Task instructions – After locating the line that contains "if i ∈ seen" in the data below, set down exactly that line and each one after it through the line that contains "def reachable (c", and nothing more.

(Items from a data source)
++++++++++++++++++++

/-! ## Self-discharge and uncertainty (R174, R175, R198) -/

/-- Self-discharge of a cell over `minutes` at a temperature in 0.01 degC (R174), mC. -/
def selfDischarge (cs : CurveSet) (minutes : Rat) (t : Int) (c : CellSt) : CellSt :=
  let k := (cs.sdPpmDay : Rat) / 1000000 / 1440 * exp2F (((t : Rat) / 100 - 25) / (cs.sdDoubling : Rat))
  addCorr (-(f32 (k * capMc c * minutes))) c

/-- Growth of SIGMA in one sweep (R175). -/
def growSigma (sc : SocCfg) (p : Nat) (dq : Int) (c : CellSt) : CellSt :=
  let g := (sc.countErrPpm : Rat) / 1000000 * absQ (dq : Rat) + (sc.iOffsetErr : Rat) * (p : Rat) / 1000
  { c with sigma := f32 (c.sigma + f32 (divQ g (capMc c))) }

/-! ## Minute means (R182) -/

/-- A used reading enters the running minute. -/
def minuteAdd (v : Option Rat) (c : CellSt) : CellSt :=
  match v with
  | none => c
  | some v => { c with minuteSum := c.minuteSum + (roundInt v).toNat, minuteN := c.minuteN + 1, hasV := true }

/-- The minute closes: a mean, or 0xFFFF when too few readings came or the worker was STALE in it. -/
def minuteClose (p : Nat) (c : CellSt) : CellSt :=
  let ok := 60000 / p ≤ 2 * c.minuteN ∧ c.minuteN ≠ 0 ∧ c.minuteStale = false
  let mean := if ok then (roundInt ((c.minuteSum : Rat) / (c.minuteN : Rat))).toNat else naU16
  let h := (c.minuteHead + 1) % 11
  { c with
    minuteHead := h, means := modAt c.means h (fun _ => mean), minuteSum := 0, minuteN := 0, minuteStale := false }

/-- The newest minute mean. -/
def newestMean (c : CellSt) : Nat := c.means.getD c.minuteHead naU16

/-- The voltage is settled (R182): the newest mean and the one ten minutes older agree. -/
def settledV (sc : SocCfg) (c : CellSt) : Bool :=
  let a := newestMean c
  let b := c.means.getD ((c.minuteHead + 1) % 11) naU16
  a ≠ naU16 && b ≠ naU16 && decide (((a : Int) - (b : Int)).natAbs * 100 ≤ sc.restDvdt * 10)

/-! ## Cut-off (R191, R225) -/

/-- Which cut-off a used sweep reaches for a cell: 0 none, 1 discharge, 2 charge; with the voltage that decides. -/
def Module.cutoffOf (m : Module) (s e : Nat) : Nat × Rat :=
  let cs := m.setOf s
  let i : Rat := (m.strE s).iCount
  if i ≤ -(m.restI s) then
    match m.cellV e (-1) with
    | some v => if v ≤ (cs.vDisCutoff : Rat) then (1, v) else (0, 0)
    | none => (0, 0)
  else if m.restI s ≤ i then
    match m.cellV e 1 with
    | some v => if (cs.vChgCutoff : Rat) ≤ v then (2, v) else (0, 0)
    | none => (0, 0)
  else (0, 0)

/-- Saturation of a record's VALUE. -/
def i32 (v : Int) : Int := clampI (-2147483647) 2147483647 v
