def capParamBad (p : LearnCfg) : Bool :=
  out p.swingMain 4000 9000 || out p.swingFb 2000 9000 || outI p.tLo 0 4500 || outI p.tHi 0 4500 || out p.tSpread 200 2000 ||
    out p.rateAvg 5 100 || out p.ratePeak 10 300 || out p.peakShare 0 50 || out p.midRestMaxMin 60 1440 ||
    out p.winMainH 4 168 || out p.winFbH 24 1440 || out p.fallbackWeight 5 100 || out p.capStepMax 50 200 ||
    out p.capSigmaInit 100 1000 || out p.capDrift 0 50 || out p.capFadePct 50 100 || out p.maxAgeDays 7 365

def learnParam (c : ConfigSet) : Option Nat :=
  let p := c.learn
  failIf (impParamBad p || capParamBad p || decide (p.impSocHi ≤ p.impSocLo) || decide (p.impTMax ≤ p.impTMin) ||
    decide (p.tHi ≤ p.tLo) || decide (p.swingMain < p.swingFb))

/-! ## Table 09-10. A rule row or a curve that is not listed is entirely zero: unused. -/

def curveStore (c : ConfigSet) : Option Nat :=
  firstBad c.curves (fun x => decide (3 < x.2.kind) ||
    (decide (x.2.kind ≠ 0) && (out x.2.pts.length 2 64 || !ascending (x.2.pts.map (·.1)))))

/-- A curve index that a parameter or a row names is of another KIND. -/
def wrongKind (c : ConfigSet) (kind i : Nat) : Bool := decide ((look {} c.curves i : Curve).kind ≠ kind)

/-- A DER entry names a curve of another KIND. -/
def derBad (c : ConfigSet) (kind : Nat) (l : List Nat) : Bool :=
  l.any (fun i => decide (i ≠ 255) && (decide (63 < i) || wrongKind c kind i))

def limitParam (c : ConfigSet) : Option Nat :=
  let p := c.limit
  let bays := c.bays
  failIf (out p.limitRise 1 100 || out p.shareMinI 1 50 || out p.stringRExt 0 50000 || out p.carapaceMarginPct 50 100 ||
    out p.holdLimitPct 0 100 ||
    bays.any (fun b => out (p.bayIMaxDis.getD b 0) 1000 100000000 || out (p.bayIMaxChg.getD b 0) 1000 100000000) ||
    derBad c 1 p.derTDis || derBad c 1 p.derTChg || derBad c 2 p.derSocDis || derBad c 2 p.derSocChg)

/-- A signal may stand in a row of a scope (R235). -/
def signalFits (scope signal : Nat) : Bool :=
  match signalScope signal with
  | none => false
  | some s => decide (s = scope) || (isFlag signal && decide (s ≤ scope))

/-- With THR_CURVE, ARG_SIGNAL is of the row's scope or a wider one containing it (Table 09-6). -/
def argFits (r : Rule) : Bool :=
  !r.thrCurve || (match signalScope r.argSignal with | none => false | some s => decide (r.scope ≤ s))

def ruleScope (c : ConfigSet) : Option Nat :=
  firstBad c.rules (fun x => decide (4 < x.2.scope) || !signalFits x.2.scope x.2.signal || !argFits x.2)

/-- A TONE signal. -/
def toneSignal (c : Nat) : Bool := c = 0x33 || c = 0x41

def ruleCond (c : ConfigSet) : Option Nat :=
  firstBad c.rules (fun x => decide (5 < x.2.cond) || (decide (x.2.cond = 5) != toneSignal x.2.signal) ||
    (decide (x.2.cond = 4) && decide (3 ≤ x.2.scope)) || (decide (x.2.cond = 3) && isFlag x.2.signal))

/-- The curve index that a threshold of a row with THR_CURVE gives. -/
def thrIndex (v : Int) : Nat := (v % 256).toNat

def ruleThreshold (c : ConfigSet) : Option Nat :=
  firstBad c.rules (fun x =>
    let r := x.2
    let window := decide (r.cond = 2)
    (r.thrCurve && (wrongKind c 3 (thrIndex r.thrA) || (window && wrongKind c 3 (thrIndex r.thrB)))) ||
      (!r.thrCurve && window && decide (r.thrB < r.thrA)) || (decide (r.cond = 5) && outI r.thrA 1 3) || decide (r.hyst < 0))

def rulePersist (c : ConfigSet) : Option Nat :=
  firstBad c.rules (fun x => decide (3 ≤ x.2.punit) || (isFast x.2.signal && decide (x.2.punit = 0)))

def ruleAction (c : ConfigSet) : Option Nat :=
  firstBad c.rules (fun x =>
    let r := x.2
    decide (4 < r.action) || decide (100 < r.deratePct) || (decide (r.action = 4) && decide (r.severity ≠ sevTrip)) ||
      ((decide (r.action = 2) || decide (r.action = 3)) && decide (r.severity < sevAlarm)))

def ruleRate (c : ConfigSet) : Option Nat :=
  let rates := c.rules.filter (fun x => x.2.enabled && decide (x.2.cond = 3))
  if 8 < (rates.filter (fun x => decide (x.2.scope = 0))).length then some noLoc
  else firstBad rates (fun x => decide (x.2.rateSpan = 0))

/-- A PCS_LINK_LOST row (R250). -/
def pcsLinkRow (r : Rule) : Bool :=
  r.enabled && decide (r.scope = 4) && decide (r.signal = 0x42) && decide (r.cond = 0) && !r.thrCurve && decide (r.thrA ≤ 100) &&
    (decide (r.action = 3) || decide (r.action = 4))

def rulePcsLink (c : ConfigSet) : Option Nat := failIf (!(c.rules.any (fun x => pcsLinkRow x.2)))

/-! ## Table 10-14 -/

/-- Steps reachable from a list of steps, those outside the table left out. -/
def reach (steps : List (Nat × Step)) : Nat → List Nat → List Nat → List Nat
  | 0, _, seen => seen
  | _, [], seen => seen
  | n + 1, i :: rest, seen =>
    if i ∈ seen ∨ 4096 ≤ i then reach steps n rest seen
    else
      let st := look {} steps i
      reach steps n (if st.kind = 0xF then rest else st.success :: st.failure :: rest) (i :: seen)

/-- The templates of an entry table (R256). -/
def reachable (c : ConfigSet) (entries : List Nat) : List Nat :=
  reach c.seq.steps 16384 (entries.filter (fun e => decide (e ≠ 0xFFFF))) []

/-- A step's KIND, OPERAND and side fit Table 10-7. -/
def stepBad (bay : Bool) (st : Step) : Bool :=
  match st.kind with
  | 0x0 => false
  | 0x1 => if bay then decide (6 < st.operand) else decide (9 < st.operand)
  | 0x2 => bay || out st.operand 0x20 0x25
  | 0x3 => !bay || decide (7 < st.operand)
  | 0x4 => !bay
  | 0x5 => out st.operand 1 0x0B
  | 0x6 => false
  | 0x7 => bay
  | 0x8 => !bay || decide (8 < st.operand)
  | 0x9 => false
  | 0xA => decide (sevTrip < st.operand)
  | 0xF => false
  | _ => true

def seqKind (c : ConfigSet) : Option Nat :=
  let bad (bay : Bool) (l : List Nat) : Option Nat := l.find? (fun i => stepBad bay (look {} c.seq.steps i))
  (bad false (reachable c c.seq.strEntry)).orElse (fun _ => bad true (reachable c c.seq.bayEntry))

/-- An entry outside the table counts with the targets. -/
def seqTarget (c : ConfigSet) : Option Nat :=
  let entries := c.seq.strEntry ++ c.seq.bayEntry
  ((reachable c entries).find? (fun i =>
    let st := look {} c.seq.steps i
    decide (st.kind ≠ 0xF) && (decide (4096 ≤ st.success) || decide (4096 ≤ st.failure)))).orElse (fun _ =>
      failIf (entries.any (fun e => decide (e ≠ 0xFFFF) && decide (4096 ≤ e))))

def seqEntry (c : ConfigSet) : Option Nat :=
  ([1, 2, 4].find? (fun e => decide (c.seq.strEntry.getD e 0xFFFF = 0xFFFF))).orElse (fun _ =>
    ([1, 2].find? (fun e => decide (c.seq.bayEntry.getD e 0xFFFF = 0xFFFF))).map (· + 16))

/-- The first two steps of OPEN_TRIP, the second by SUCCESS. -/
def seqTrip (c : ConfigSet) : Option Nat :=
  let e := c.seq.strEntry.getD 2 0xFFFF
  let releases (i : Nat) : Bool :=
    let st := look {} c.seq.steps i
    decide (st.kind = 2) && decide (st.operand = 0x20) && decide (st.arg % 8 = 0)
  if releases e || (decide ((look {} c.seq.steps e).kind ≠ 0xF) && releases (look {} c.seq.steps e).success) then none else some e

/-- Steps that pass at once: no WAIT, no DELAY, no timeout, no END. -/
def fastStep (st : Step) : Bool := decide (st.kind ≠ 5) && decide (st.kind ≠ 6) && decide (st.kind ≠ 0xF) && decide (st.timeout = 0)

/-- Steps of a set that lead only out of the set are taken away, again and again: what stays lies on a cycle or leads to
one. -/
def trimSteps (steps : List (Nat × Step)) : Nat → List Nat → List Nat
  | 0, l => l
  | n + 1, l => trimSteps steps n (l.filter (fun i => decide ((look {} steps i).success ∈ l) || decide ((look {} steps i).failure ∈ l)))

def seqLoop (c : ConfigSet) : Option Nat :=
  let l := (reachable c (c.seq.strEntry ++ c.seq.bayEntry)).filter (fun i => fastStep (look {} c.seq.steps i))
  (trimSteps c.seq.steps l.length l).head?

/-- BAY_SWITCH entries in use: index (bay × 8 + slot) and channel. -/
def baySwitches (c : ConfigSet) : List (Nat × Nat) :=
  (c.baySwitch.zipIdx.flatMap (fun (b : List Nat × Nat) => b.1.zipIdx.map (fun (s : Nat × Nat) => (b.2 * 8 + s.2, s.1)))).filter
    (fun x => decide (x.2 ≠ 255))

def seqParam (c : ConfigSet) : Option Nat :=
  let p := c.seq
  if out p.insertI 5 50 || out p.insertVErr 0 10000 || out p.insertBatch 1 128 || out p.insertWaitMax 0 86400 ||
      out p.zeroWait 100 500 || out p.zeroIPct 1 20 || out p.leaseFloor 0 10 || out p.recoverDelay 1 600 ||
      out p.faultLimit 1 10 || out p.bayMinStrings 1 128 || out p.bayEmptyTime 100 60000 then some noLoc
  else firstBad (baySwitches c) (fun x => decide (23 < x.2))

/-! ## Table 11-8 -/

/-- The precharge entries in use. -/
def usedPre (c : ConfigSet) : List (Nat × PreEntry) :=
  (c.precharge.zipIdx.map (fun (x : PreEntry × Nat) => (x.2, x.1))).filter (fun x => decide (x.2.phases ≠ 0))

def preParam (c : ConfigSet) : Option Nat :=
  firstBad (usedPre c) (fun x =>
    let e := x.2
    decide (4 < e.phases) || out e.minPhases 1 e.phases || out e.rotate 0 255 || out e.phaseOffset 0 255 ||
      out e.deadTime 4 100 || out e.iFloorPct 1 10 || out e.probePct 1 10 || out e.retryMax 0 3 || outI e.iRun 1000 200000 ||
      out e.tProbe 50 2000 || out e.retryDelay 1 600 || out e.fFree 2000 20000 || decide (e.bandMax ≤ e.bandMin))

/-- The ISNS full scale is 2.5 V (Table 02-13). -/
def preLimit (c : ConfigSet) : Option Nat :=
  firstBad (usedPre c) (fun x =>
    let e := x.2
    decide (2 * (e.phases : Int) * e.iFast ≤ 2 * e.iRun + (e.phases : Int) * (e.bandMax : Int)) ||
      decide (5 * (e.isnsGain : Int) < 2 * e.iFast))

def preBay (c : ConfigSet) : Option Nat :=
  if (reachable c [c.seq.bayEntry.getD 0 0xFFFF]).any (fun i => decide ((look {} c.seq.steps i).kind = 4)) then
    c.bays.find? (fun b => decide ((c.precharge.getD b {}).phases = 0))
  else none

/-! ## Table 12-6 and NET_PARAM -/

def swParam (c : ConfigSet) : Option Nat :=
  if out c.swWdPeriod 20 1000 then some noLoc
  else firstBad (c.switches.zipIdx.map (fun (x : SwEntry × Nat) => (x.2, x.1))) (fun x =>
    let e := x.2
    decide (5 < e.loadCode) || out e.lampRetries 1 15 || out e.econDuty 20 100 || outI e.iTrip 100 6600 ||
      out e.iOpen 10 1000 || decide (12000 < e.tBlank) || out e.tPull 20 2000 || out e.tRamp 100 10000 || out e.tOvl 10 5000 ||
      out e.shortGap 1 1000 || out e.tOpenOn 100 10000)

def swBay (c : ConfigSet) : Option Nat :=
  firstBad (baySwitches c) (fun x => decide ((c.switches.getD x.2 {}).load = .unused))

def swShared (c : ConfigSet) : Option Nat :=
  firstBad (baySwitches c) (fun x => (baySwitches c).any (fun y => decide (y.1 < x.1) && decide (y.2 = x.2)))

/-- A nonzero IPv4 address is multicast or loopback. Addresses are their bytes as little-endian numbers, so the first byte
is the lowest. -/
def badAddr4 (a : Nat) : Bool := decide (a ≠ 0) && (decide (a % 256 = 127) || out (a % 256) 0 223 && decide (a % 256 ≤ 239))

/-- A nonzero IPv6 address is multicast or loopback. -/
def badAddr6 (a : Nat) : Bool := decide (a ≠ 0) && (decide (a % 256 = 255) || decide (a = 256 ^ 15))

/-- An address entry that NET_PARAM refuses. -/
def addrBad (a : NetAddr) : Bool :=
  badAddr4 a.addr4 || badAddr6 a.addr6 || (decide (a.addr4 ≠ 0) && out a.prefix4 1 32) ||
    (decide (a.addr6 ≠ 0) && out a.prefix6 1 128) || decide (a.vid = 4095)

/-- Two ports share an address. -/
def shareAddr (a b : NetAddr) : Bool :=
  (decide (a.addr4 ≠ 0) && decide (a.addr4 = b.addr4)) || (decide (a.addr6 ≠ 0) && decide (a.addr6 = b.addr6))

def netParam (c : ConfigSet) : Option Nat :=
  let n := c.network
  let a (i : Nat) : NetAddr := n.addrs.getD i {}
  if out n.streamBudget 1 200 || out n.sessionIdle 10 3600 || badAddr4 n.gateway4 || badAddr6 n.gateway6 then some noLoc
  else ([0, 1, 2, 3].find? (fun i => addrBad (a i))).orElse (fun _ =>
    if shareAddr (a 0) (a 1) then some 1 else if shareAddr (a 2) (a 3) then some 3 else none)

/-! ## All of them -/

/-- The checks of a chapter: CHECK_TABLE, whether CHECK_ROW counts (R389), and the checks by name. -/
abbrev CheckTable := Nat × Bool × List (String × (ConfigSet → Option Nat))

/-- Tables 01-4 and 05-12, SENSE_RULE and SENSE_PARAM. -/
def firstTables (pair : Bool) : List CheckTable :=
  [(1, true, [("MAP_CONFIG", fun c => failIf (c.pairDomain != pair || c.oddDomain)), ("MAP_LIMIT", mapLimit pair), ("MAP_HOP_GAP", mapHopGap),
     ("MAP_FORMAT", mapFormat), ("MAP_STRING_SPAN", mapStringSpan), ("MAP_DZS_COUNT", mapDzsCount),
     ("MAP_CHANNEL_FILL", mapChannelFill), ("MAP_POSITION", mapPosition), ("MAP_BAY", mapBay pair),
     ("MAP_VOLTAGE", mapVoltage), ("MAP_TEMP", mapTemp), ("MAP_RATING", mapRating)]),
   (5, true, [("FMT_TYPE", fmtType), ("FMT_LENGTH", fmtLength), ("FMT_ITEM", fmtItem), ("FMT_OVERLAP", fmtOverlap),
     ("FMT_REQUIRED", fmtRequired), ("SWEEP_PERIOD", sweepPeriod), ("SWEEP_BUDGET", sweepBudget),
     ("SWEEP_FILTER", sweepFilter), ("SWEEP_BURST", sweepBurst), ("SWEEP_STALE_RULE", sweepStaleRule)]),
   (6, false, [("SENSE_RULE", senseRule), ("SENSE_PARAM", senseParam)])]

++++++++++++++++++++

Response for this exercise –
    if i ∈ seen ∨ 4096 ≤ i then reach steps n rest seen
    else
      let st := look {} steps i
      reach steps n (if st.kind = 0xF then rest else st.success :: st.failure :: rest) (i :: seen)

/-- The templates of an entry table (R256). -/
def reachable (c : ConfigSet) (entries : List Nat) : List Nat :=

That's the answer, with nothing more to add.